Unless otherwise defined, all terms (including technical and scientific terms) used herein have the same meaning as commonly understood by one of ordinary skill in the art to which example examples belong. It be further understood that terms, such as those defined in commonly used dictionaries, should be interpreted as having a meaning that is consistent with their meaning in the context of the relevant art and not be interpreted in an idealized or overly formal sense unless expressly so defined herein.

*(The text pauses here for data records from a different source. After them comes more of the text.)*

/-- The supply (R21, R22, R23, R113, R114, R164, R182): below the loss level of the threshold index it is lost, at the return level it has returned, and between them
only the level moves. The rows carry the level that the pin reaches (log 15). A PEEK or POKE is cut short at its first board-bound byte that had not been granted:
with a byte granted that byte is let end, with none left the command is answered (R146). Only the board access in progress is finished: an engine run is left with
that access, which no job waits for any more, and a line survey frees the bus (R22, R150, R182). QUEUED and WAITING entries stay, but where ABORT ENGINE waits they
end CANCELLED after the ACTIVE job, and it is answered with their number plus one (R181; log 36). The CRC of a SUM so ended is that of the bytes it has read, the
model's deduction (R178, log 46). A supply that returns waits for the net's release before board
reset is sensed (R20, log 16). While the supply is absent the target reset output does not drive the net, and once the access in progress has ended every pin of the
two faces, WAIT among them, is in high impedance (R19, R22). What `cutOff` does is in TargetResetCutsOff. -/
def Obligations.SupplyLostAndReturned : Prop :=
  ∀ (level : Nat) (c : Instr) (s : State), c = .supplyLost level ∨ c = .supplyReturned level → s.port.prst = false →
    let loss := match s.run.threshold with | 0 => 1500 | 1 => 2500 | 2 => 3000 | 3 => 4200
    let back := match s.run.threshold with | 0 => 1600 | 1 => 2600 | 2 => 3100 | 3 => 4300
    let moved : State := { s with port := { s.port with supply := level } }
    let lastAccess := match s.bus.owner with
      | .engine (.accesses lane (a :: _)) => .ended lane a
      | .engine _ => .free
      | o => o
    let waits : Job → Bool := fun k => decide (k.state = .queued ∨ k.state = .waiting)
    let endedAs : Job → JobOutcome → Option Nat → Nat × Nat → Crc → Stamp → Completion := fun k outcome reached counts crc elapsed =>
      { outcome := outcome, reached := reached, expected := none, read := none, counts := if k.op.policy.isSome then some counts else none,
        crc := if k.op = .sum then some crc else none, elapsed := elapsed }
    (s.port.powered = true → loss ≤ level → exec c s = .next moved) ∧
    (s.port.powered = false → level < back → exec c s = .next moved) ∧
    (s.port.powered = true → level < loss → s.jobTable →
      ∃ u, exec c s = .next u ∧ u.port.powered = false ∧ u.port.supply = level ∧ u.noticed .power = true ∧ u.run.hold = .unpowered ∧ u.run.claims = [] ∧
        u.run.rehearsal = false ∧ (s.run.hold = .holding → u.run.origin = none ∧ u.run.timer = none) ∧
        (∀ k, s.port.inFlight = some k → k.phase ≠ .performing ∨ s.bus.target = true → u.port.inFlight = none) ∧
        (∀ tr b rest, s.link.activity = .transfer tr → tr.todo = b :: rest →
          (s.bus.owner = .bench ∨ b.boardBound = false → u.bus.owner = s.bus.owner.lastAccess ∧
            u.link.activity = .transfer { tr with todo := b :: rest.takeWhile (fun x => !x.boardBound) } ∧ u.link.sent = s.link.sent) ∧
          (s.bus.owner ≠ .bench → b.boardBound = true → u.bus.bench = none ∧ u.link.activity = .sending ∧
            (tr.form = .peek → u.link.sent = some { status := .ok, code := 0x50, answer := .peeked tr.made tr.count }) ∧
            (tr.form = .poke → u.link.sent = some { status := .ok, code := 0x51, answer := .poked tr.count }))) ∧
        (let cut := State.cutOff .power .unpowered (.power true) { s with port := { s.port with supply := level, powered := false } }
         u.port = cut.port ∧ u.run = cut.run ∧ u.watch = cut.watch ∧ u.trace = cut.trace ∧ u.bus.target = cut.bus.target ∧
           (s.link.activity = .inject ∨ s.link.activity = .release ∨ s.link.activity = .floor → u.link.activity = cut.link.activity ∧ u.link.sent = cut.link.sent)) ∧
        u.targetReset = false ∧ (lastAccess = .free → u.highImpedance = true ∧ u.wait = false) ∧
        u.bus.owner = lastAccess ∧ u.bus.engine = none ∧ u.bus.survey = false ∧ u.bus.lineMap = s.bus.lineMap ∧ u.activeJob = none ∧
        (∀ j a, j ∈ s.engine.jobs → j.state = .active a →
          { j with state := .ended (endedAs j .powerLost (some a.current) (a.mismatches, a.unsteady) (~~~a.crc) (s.timeBase - a.start)) } ∈ u.engine.jobs) ∧
        (s.link.activity ≠ .abort → ∀ k ∈ s.engine.jobs, waits k = true → k ∈ u.engine.jobs ∨ { k with state := .waiting } ∈ u.engine.jobs) ∧
        (∀ j a, s.link.activity = .abort → s.activeJob = some j → j.state = .active a →
          u.link.activity = .sending ∧
          u.link.sent = some { status := .ok, code := 0x74, answer := .ended ((s.engine.jobs.filter waits).length + 1) } ∧
          u.engine = { jobs := s.engine.jobs.map (fun k =>
                         if waits k then { k with state := .ended (endedAs k .cancelled none (0, 0) 0 0) }
                         else if k.number = j.number then { k with state := .ended (endedAs j .powerLost (some a.current) (a.mismatches, a.unsteady) (~~~a.crc) (s.timeBase - a.start)) }
                         else k),
                       endOrder := s.engine.endOrder ++ j.number :: (s.engine.jobs.filter waits).map Job.number, nextNumber := s.engine.nextNumber }) ∧
        (∀ i : Fin 4, u.lanes[i] = if s.lanes[i].profile.any (fun p => decide (p.cls = .flash)) then { s.lanes[i] with owed := true } else s.lanes[i]) ∧
        u.windows = s.windows ∧ u.floatByte = s.floatByte ∧ u.probes = s.probes ∧ u.timeBase = s.timeBase ∧ u.overlay = s.overlay ∧ u.pending = s.pending ∧
        (s.port.inFlight = none → s.run.hold ≠ .holding → u.watch = s.watch ∧ u.trace = (s.offer (.power true) true s.timeBase).trace) ∧
        (∀ k o, s.port.inFlight = some k → k.phase = .held → k.stopAfter = false → s.run.hold = .holding → s.run.origin = some o →
          u.trace = (((s.offer (.holdEnd o .power) true s.timeBase).offer (.cycle (k.record true)) (k.capture && k.gate) s.timeBase).offer
            (.power true) true s.timeBase).trace)) ∧
    (s.port.powered = false → back ≤ level →
      ∃ u, exec c s = .next u ∧ s.sameTables u ∧ u.port = { s.port with supply := level, powered := true, resetSense := false } ∧
        u.highImpedance = false ∧ u.noticed .power = true ∧
        u.run = { s.run with hold := if s.run.powerUpHold then .resetHeld
                                      else if s.run.anyLive && (s.run.rehearsal || s.port.waitWired) then .holdArmed else .running } ∧
        (s.run.powerUpHold = false → s.run.anyLive = true → s.run.rehearsal = false → s.port.waitWired = false → u.noticed .holdMissed = true) ∧
        u.trace = (s.offer (.power false) true s.timeBase).trace)

/-! ### The Trace Store -/

/-- TRACE SETUP, TRACE ARM, TRACE HALT, TRACE STATUS and DRAIN: their refusals in order, what they write, what they answer (R121, R125, R126, R131, R132, R134,
R136). The 16 bytes of a trace record (11.6). -/
def Obligations.TraceCommands : Prop :=
  (∀ (f : TraceFields) (s t : State), s.takes (.traceSetup f) t →
    let bad := 1 < f.fillMode ∨ 4095 < f.postCount ∨ f.watermark = 0 ∨ 4096 < f.watermark
    (bad → exec (.traceSetup f) s = .next (t.respond .badValue 0x40 .empty)) ∧
    (¬bad → t.trace.capture ≠ .idle → t.trace.capture ≠ .stopped → exec (.traceSetup f) s = .next (t.respond .wrongState 0x40 .empty)) ∧
    (¬bad → t.trace.capture = .idle ∨ t.trace.capture = .stopped →
      exec (.traceSetup f) s =
        .next (({ t with trace := { t.trace with
                    setup := { fillMode := if f.fillMode = 0 then .ring else .fillStop, postCount := f.postCount, watermark := f.watermark,
                               engineCycles := f.engineCycles, edges := f.edges, markers := f.markers },
                    markLatch := decide (f.watermark ≤ t.trace.records.length) } } : State).respond .ok 0x40 .empty))) ∧
  (∀ (mode : Nat) (s t : State), s.takes (.traceArm mode) t →
    (1 < mode → exec (.traceArm mode) s = .next (t.respond .badValue 0x41 .empty)) ∧
    (mode ≤ 1 → t.trace.capture ≠ .idle → t.trace.capture ≠ .stopped → exec (.traceArm mode) s = .next (t.respond .wrongState 0x41 .empty)) ∧
    (mode ≤ 1 → t.trace.capture = .idle ∨ t.trace.capture = .stopped →
      exec (.traceArm mode) s =
        .next (({ t with trace := { t.trace with capture := if mode = 0 then .recording else .waiting, tail := 0 } } : State).respond .ok 0x41 .empty))) ∧
  (∀ s t : State, s.takes .traceHalt t →
    (t.trace.capture = .stopped → exec .traceHalt s = .next (t.respond .ok 0x42 .empty)) ∧
    (t.trace.capture ≠ .stopped →
      exec .traceHalt s = .next ((({ t with trace := { t.trace with capture := .stopped } } : State).latch .traceStopped).respond .ok 0x42 .empty))) ∧
  (∀ s t : State, s.takes .traceStatus t →
    ∃ oldest, exec .traceStatus s =
        .next (t.respond .ok 0x44 (.traceStatus t.trace.capture t.trace.records.length oldest t.trace.next t.trace.tail t.trace.setup)) ∧
      (t.trace.records = [] → oldest = t.trace.next) ∧ (∀ r rest, t.trace.records = r :: rest → oldest = r.seq) ∧
      (t.traceConsecutive → BitVec.ofNat 32 t.trace.records.length = t.trace.next - oldest)) ∧
  (∀ (count : Nat) (s t : State), s.takes (.drain count) t →
    (count = 0 ∨ 64 < count → exec (.drain count) s = .next (t.respond .badValue 0x45 .empty)) ∧
    (1 ≤ count → count ≤ 64 →
      exec (.drain count) s =
        .next (({ t with trace := { t.trace with
                    records := t.trace.records.drop count,
                    markLatch := t.trace.markLatch && decide (t.trace.setup.watermark ≤ t.trace.records.length - count) } } : State).respond .ok 0x45
          (.records (t.trace.records.take count))))) ∧
  (∀ l : List TraceRecord, l.length ≤ 255 → (Answer.records l).payload = [BitVec.ofNat 8 l.length] ++ l.flatMap TraceRecord.bytes) ∧
  (∀ r : TraceRecord, r.bytes.length = 16 ∧
    r.bytes = leBytes 4 r.seq.toNat ++ leBytes 4 r.stamp.toNat ++
      [match r.body with
       | .cycle _ => 0 | .engine _ _ _ _ => 1 | .edge _ _ => 2 | .holdBegin _ => 3 | .holdEnd _ _ => 4 | .targetReset _ => 5 | .power _ => 6] ++ r.body.bytes) ∧
  (∀ c : CycleRecord, c.address < 0x100000 → (RecordBody.cycle c).bytes =
    leBytes 3 (c.address + 0x100000 * (match c.lane with | some n => n.val | none => 7)) ++
    [c.data,
     BitVec.ofNat 8 ((match c.window with | some w => w.val | none => 128) +
       16 * (match c.route with | .pass => 0 | .overlay => 1 | .overlayRo => 2 | .shadow => 3 | .guard => 4 | .float => 5)),
     BitVec.ofNat 8 ((if c.held then 1 else 0) + (if c.substituted then 2 else 0) + (if c.stretched then 4 else 0) + (if c.contention then 8 else 0) +
       (if c.abandoned then 16 else 0) + (if c.injected then 32 else 0) + 64 * (match c.kind with | .read => 0 | .fetch => 1 | .write => 2)),
     BitVec.ofNat 8 (c.matched.toNat + 16 * c.fired.toNat)]) ∧
  (∀ (address : Nat) (lane : Fin 4) (data : Byte) (write : Bool), address < 0x100000 → (RecordBody.engine address lane data write).bytes =
    leBytes 3 (address + 0x100000 * lane.val) ++ [data, 0, if write then 0x80 else 0, 0]) ∧
  (∀ (line : Fin 4) (rising : Bool), (RecordBody.edge line rising).bytes = [BitVec.ofNat 8 line.val, if rising then 0 else 1, 0, 0, 0, 0, 0]) ∧
  (∀ (o : HoldOrigin) (cause : EndCause),
    let source : Byte := BitVec.ofNat 8 (match o.source with | .watch i => i.val | .probe i => 4 + i.val | .guard => 8 | .halt => 9 | .step => 10)
    (RecordBody.holdBegin o).bytes = [source, BitVec.ofNat 8 (o.level.getD 255), 0, 0, 0, 0, 0] ∧
    (RecordBody.holdEnd o cause).bytes = [source, BitVec.ofNat 8 (o.level.getD 255),
      match cause with | .release => 0 | .floor => 1 | .expiry => 2 | .boardReset => 3 | .benchReset => 4 | .power => 5, 0, 0, 0, 0]) ∧
  (∀ origin : ResetOrigin, (RecordBody.targetReset origin).bytes = [match origin with | .board => 0 | .bench => 1 | .expiry => 2, 0, 0, 0, 0, 0, 0]) ∧
  (∀ lost : Bool, (RecordBody.power lost).bytes = [if lost then 0 else 1, 0, 0, 0, 0, 0, 0])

The spatially relative terms “outer,” “inner,” “upper,” “lower,” “below,” “above,” “vertical,” “horizontal,” and similar terms, may be used herein for ease of description to describe the relations between one element or component and another element or component as illustrated in the drawings. It be understood that the spatially relative terms are intended to encompass different orientations of the device in use or operation, in addition to the orientation depicted in the drawings. For example, in the case where a device shown in the drawing is turned over, the device positioned “below” or “beneath” another device may be placed “above” another device. Accordingly, the illustrative term “below” may include both the lower and upper positions. The device may also be oriented in the other direction, and thus the spatially relative terms may be interpreted differently depending on the orientations.
Unless otherwise expressly stated, comparative and/or quantitative terms, such as “less,” “more,” “greater,” and the like, are intended to encompass the concepts of equality. For example, “less” can mean not only “less” in the strictest mathematical sense, but also, “less than or equal to.”